Adapt this pipeline to your own verification needs:

| Parameter                    | Description                             | Default          | Adjust when...                                                                  |
| ---------------------------- | --------------------------------------- | ---------------- | ------------------------------------------------------------------------------- |
| `model`                      | LLM model for extraction and comparison | `alfred-4.2`     | You need different speed/quality tradeoffs                                      |
| `temperature`                | Comparison determinism                  | `0.1`            | You want stricter (lower) or more lenient (higher) matching                     |
| `tool`                       | Document search tool                    | `DocumentSearch` | Use `VisionDocumentSearch` for scanned/image documents                          |
| `max_workers`                | Parallel check threads                  | `5`              | Increase for more checks, decrease if hitting rate limits                       |
| System prompt matching rules | Fuzzy matching behavior                 | See Step 4       | Your domain has different matching requirements (financial amounts, dates, IDs) |

## Adding Your Own Checks

To add a new verification check, follow this three-step pattern:

1. **Extract** the field from document A using `search_document()` with a clear natural language query
2. **Extract** the same field from document B
3. **Compare** using `cross_reference()` — the system prompt handles fuzzy matching

```python theme={null}
def verify_custom_field(client, doc_a_id, doc_b_id):
    a = client.search_document([doc_a_id], "Your extraction query for document A")
    b = client.search_document([doc_b_id], "Your extraction query for document B")
    comparison = client.cross_reference(
        f"Compare: Document A says '{a['answer']}', Document B says '{b['answer']}'"
    )
    return {"check": "custom_field", "result": json.loads(comparison)}
```

## Best Practices

1. **Use `VisionDocumentSearch` for scanned documents** — standard `DocumentSearch` works for native PDFs, but scanned documents and images need the vision tool for reliable extraction.
2. **Keep extraction queries specific** — "What is the IBAN?" works better than "Extract all banking information." One field per query yields more reliable results.
3. **Tune the system prompt for your domain** — the fuzzy matching rules should reflect your business requirements.

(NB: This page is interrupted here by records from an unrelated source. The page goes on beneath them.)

/-- The handle instructions on a handle bound to the gang's crew (R187 to R189): WAITH goes on where its condition holds and else waits, HSET sets the state, HQRY delivers the state word or the counter. HBIND binds a free handle to the crew with its counter and state cleared, tells whether the crew holds it, and frees it again (R187); that it answers 0 for a handle that nobody holds is the model's choice (log entry 120). -/
def Obligations.Handles : Prop :=
  (∀ (o : Op) (s : State) (gk : Nat) (g : Gang) (m : Nat) (h : Hints) (a b : Src) (c : Crew) (n : Nat) (x : Word) (k : Handle),
      s.crewOf g = some c → o.opnd s g m h .u ((lanesOf m).headD 0) a = word n → o.opnd s g m h .u ((lanesOf m).headD 0) b = x → n < 64 →
      s.handle c.homeCore n = k → k.owner = some g.crew →
      (Ready (.waith a b) o s gk g m h → (x.getLsbD 31 = true ∨ x.toNat < 32) →
        let holds := if x.getLsbD 31 then x.toNat % 2147483648 ≤ k.counter.toNat else x = 0 ∨ x.getLsbD k.st.code = true
        (holds → ∃ t, exec (.waith a b) s = .next t ∧ WentOn s s t gk g m (fun l => LaneEnd.on (g.th l)) noK) ∧
        (¬ holds → ∃ t, exec (.waith a b) s = .next t ∧ Waits t gk g m (fun _ => .handle n) ∧ MemKept s t)) ∧
      (Ready (.hset a b) o s gk g m h → (x.toNat % 8 = 0 ∨ x.toNat % 8 = 2) → x.toNat < 16 → k.dpend = 0 → k.spend = 0 → s.handleFrozen g.crew n = false →
        ∃ t, exec (.hset a b) s = .next t ∧ WentOn s (s.mapHandle c.homeCore n fun y =>
          { y with st := if x.toNat % 8 = 0 then .free else .full, base := if x.toNat % 8 = 0 then .free else .full, sub := 0
                   counter := if x.getLsbD 3 then 0 else y.counter }) t gk g m (fun l => LaneEnd.on (g.th l)) noK) ∧
      (∀ nw d, Ready (.hqry nw d a b) o s gk g m h → (x = 0 ∨ x = 1) →
        ∃ t, exec (.hqry nw d a b) s = .next t ∧ Went s t gk g m (fun l => (LaneEnd.on (g.th l)).writes nw d
          [if x = 0 then word (k.st.code + k.sub % 256 * 256 + k.counter.toNat % 65536 * 65536) else k.counter]) noK)) ∧
  (∀ (o : Op) (s : State) (gk : Nat) (g : Gang) (m : Nat) (h : Hints) (a b : Src) (c : Crew) (n : Nat) (nw : Bool) (d : Nat) (x : Word),
      Ready (.hbind nw d a b) o s gk g m h → s.crewOf g = some c → o.opnd s g m h .u ((lanesOf m).headD 0) a = word n →
      o.opnd s g m h .u ((lanesOf m).headD 0) b = x → n < 64 →
      (x = 1 → (s.handle c.homeCore n).owner = none → ∃ t, exec (.hbind nw d a b) s = .next t ∧
        WentOn s (s.mapHandle c.homeCore n fun _ => { Handle.reset with owner := some g.crew }) t gk g m (fun l => (LaneEnd.on (g.th l)).writes nw d [1]) noK) ∧
      (∀ w, x = 1 → (s.handle c.homeCore n).owner = some w → ∃ t, exec (.hbind nw d a b) s = .next t ∧
        Went s t gk g m (fun l => (LaneEnd.on (g.th l)).writes nw d [if w = g.crew then 1 else 0]) noK) ∧
      (x = 0 → (s.handle c.homeCore n).owner = some g.crew → (s.handle c.homeCore n).st ≠ .filling → (s.handle c.homeCore n).st ≠ .draining →
        s.handleFrozen g.crew n = false → ∃ t, exec (.hbind nw d a b) s = .next t ∧
        WentOn s (s.mapHandle c.homeCore n fun _ => Handle.reset) t gk g m (fun l => (LaneEnd.on (g.th l)).writes nw d [1]) noK) ∧
      (x = 0 → (s.handle c.homeCore n).owner ≠ some g.crew → ∃ t, exec (.hbind nw d a b) s = .next t ∧
        Went s t gk g m (fun l => (LaneEnd.on (g.th l)).writes nw d [0]) noK))

/-- TLR.SET gives its gang a valid record that has passed the static checks, TLR.INV makes one record or all of them invalid, at once for every gang of the crew (the model's choice, log entry 126), and TLR.RD reads a word of a record as its gang sees it (R190 to R192). MMA and MMAS take the queued place of their sub-core's array when their records, blocks and metadata pass the checks of R194 and R195; they begin a region and write no register yet. -/
def Obligations.TilesAndMatrix : Prop :=
  (∀ (o : Op) (s : State) (gk : Nat) (g : Gang) (m : Nat) (h : Hints) (a b : Src) (c : Crew) (n : Nat),
      s.crew? g.crew = some c → o.opnd s g m h .u ((lanesOf m).headD 0) a = word n →
      (∀ k r, n < 64 → Ready (.tlrSet a (.k k)) o s gk g m h → r = imageOf ((List.range 8).map fun j => g.readK (k + j)) → tileBad r = none →
        ∃ t, exec (.tlrSet a (.k k)) s = .next t ∧ WentOn s ((o.begun s gk g m).setTile g.crew gk n r) t gk g m (fun l => LaneEnd.on (g.th l)) noK ∧
          ((c.tiles.find? n).isSome = true → RestKept s t) ∧
          ∃ g', t.gang? gk = some g' ∧ ∀ j, g'.tiles.find? j = if j = n then some ⟨r, true, true⟩ else g.tiles.find? j) ∧
      (n < 64 → Ready (.tlrInv a) o s gk g m h →
        ∃ t, exec (.tlrInv a) s = .next t ∧ WentOn s (s.dropTiles g.crew (some n)) t gk g m (fun l => LaneEnd.on (g.th l)) noK ∧
          (∃ c', t.crew? g.crew = some c' ∧ ∀ j, c'.tiles.find? j = if j = n then none else c.tiles.find? j) ∧
          ∀ p ∈ t.gangs, p.2.crew = g.crew → p.2.hslot = none → p.2.tiles.find? n = none) ∧
      (n = 4294967295 → Ready (.tlrInv a) o s gk g m h →
        ∃ t, exec (.tlrInv a) s = .next t ∧ WentOn s (s.dropTiles g.crew none) t gk g m (fun l => LaneEnd.on (g.th l)) noK ∧ (∃ c', t.crew? g.crew = some c' ∧ c'.tiles = []) ∧
          ∀ p ∈ t.gangs, p.2.crew = g.crew → p.2.hslot = none → p.2.tiles = []) ∧
      (∀ nw d w, n < 64 → w < 8 → Ready (.tlrRd nw d a b) o s gk g m h → o.opnd s g m h .u ((lanesOf m).headD 0) b = word w →
        ∃ t, exec (.tlrRd nw d a b) s = .next t ∧ WentOn s ((o.begun s gk g m).useTile g.crew gk n).1 t gk g m (fun l => (LaneEnd.on (g.th l)).writes nw d
          [let r := (o.begun s gk g m).tileSeen c g.crew gk n
           if w = 7 then (if r.valid then 1 else 0) else if r.valid then word (r.img.toNat / 2 ^ (32 * w) % 4294967296) else 0]) noK)) ∧
  (∀ (o : Op) (s : State) (gk : Nat) (g : Gang) (m : Nat) (h : Hints) (a b : Src) (c : Crew) (u : State) (p : ArrayOp),
      s.crewOf g = some c →
      let l := (lanesOf m).headD 0
      (∀ d, Ready (.mma d a b) o s gk g m h →
        (o.begun s gk g m).checkMma c (o.given s gk g m h) d (o.opnd s g m h .u l a) (o.opnd s g m h .u l b) = (u, .ok p) →
        ∃ t, exec (.mma d a b) s = .next t ∧ WentOn s (u.queueOp g.core g.subCore p) t gk g m (fun l => { LaneEnd.on (g.th l) with region := true }) noK ∧
          (t.arrayAt g.core g.subCore).queued = some p ∧ p.gkey = gk ∧ p.d = d ∧ p.stored = false) ∧
      (Ready (.mmas a b) o s gk g m h →
        (o.begun s gk g m).checkMmas c (o.given s gk g m h) (o.opnd s g m h .u l a) (o.opnd s g m h .u l b) (o.opnd s g m h .u l h.src3) = (u, .ok p) →
        ∃ t, exec (.mmas a b) s = .next t ∧ WentOn s (u.queueOp g.core g.subCore p) t gk g m (fun l => { LaneEnd.on (g.th l) with region := true }) noK ∧
          (t.arrayAt g.core g.subCore).queued = some p ∧ p.gkey = gk))

/-! ## Threads, launches, services, frozen objects, interrupts, translation -/

/-- EXIT ends its lanes; TASKEND ends every thread of the crew but the frozen ones (R126, R127). While no lane of the crew waits, whose operation TASKEND would withdraw, memory is as it was. -/
def Obligations.ThreadsEnd : Prop :=
  ∀ (i : Instr) (o : Op) (s : State) (gk : Nat) (g : Gang) (m : Nat) (h : Hints), Ready i o s gk g m h →
    (i = .exit ∨ (i = .taskend ∧ ∀ p ∈ s.gangs, p.2.crew = g.crew → ∀ x ∈ p.2.threads, x.run ≠ .blocked) →
      ∃ t, exec i s = .next t ∧ t.cur = none ∧ MemKept s t ∧ (g.hslot = none → RestKept s t) ∧
        ∃ g', t.gang? gk = some g' ∧ g'.v = g.v ∧ g'.k = g.k ∧ (∀ l ∈ lanesOf m, (g'.th l).run = .exited)) ∧
    (i = .exit → ∃ t, exec i s = .next t ∧ OthersKept s t gk ∧
      ∃ g', t.gang? gk = some g' ∧ ∀ l, l < 32 → l ∉ lanesOf m → ThreadKept (g.th l) (g'.th l)) ∧
    (i = .taskend → g.hslot = none → ∃ t, exec i s = .next t ∧
      ∀ k x, s.gang? k = some x → x.crew = g.crew → x.hslot = none → x.threads.length = 32 →
        ∃ y, t.gang? k = some y ∧ y.v = x.v ∧ y.k = x.k ∧ ∀ l, l < 32 → (y.th l).run = if (x.th l).run = .frozen then .frozen else .exited)

/-- CFETCH asks for each segment that its lanes name and goes on (R133, R134); the requests of lanes that name one segment merge, with a refresh where one of them asks for it (the model's choice, log entry 135). A request of an ABSENT, REFUSED or FAULTED segment takes a free slot, else the least recently fetched one that is not held, and the segment is FETCHING at the level of the gang; with every slot held it is REFUSED. A FETCHING or RESIDENT segment is copied again with REFRESH alone. -/
def Obligations.CodeFetch : Prop :=
  (∀ (a b : Src) (o : Op) (s : State) (gk : Nat) (g : Gang) (m : Nat) (h : Hints), Ready (.cfetch a b) o s gk g m h →
    ∃ t, exec (.cfetch a b) s = .next t ∧
      WentOn s ((fetched (fun l => (o.opnd s g m h .u l a).toNat % 131072) (fun l => (o.opnd s g m h .u l b).toNat % 2 == 1) (lanesOf m)).foldl
          (fun (x : State) p => (x.noteFetch g p.1).requestSeg g.core g.ctx p.1 g.level p.2) (o.begun s gk g m)) t gk g m
        (fun l => LaneEnd.on (g.th l)) noK) ∧
  (∀ (s : State) (core ctx seg level : Nat) (refresh : Bool) (x : Seg), s.seg? core ctx seg = some x →
    (x.st = .fetching ∨ x.st = .resident → refresh = false → s.requestSeg core ctx seg level refresh = s) ∧
    (x.st = .fetching ∨ x.st = .resident → refresh = true → (s.requestSeg core ctx seg level refresh).seg? core ctx seg =
      some { x with shadow := decide (x.st = .resident), level := level, order := (s.core core).fetches })) ∧
  (∀ (s : State) (core ctx seg level : Nat) (refresh : Bool), (∀ x, s.seg? core ctx seg = some x → x.st = .refused ∨ x.st = .faulted) →
    let others := (s.core core).segs.filter fun x => decide (x.st ≠ .refused) && !(x.ctx == ctx && x.seg == seg)
    let t := s.requestSeg core ctx seg level refresh
    (others.length < 32 ∨ (∃ x ∈ others, s.segHeld core x = false) →
      t.seg? core ctx seg = some ⟨ctx, seg, .fetching, level, [], (s.core core).fetches, false, 0, 0, 0⟩) ∧
    (32 ≤ others.length → (∃ x ∈ others, s.segHeld core x = false) → ∃ v ∈ others, s.segHeld core v = false ∧
      (∀ x ∈ others, s.segHeld core x = false → v.order ≤ x.order) ∧ t.seg? core v.ctx v.seg = none) ∧
    (32 ≤ others.length → (∀ x ∈ others, s.segHeld core x = true) → ∃ y, t.seg? core ctx seg = some y ∧ y.st = .refused))

/-- LAUNCH (R220, R286 to R290), lane after lane: a record that fails a check leaves no launch and delivers its reason with bit 31 set; one that passes takes the context's next serial, which is the result. The barriers of groups apart, the launches are then those of the last lane's state. The subcodes of the reasons are the model's reading where R220 leaves them open (log entry 63). -/
def Obligations.LaunchResults : Prop :=
  ∀ (nw : Bool) (d : Nat) (a b : Src) (o : Op) (s s1 u : State) (gk : Nat) (g : Gang) (m : Nat) (h : Hints) (r : Nat → Word),
    Ready (.launch nw d a b) o s gk g m h → (o.begun s gk g m).pin (o.reader g m) = .ok s1 → lostLanesOf s1 (o.given s gk g m h) = [] →
    Chain (LaunchLink (o.given s gk g m h) g h (fun l => o.opnd2 s g m h l a) (fun l => (o.opnd s g m h .u l b).toNat) r) s1 (lanesOf m) u →
    ∃ t, exec (.launch nw d a b) s = .next t ∧ t.launches.map withoutGbar = u.launches.map withoutGbar ∧
      WentOn s u t gk g m (fun l => { (LaneEnd.on (g.th l)).writes nw d [r l] with region := true }) noK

Financial data may need exact matching; names and addresses typically need fuzzy matching.
4. **Run checks in parallel** — each check is independent, so use threading to process them concurrently. Add a small delay between batches if you hit rate limits.
5. **Log intermediate results** — when a check fails, having the raw extracted values from both documents makes debugging much faster.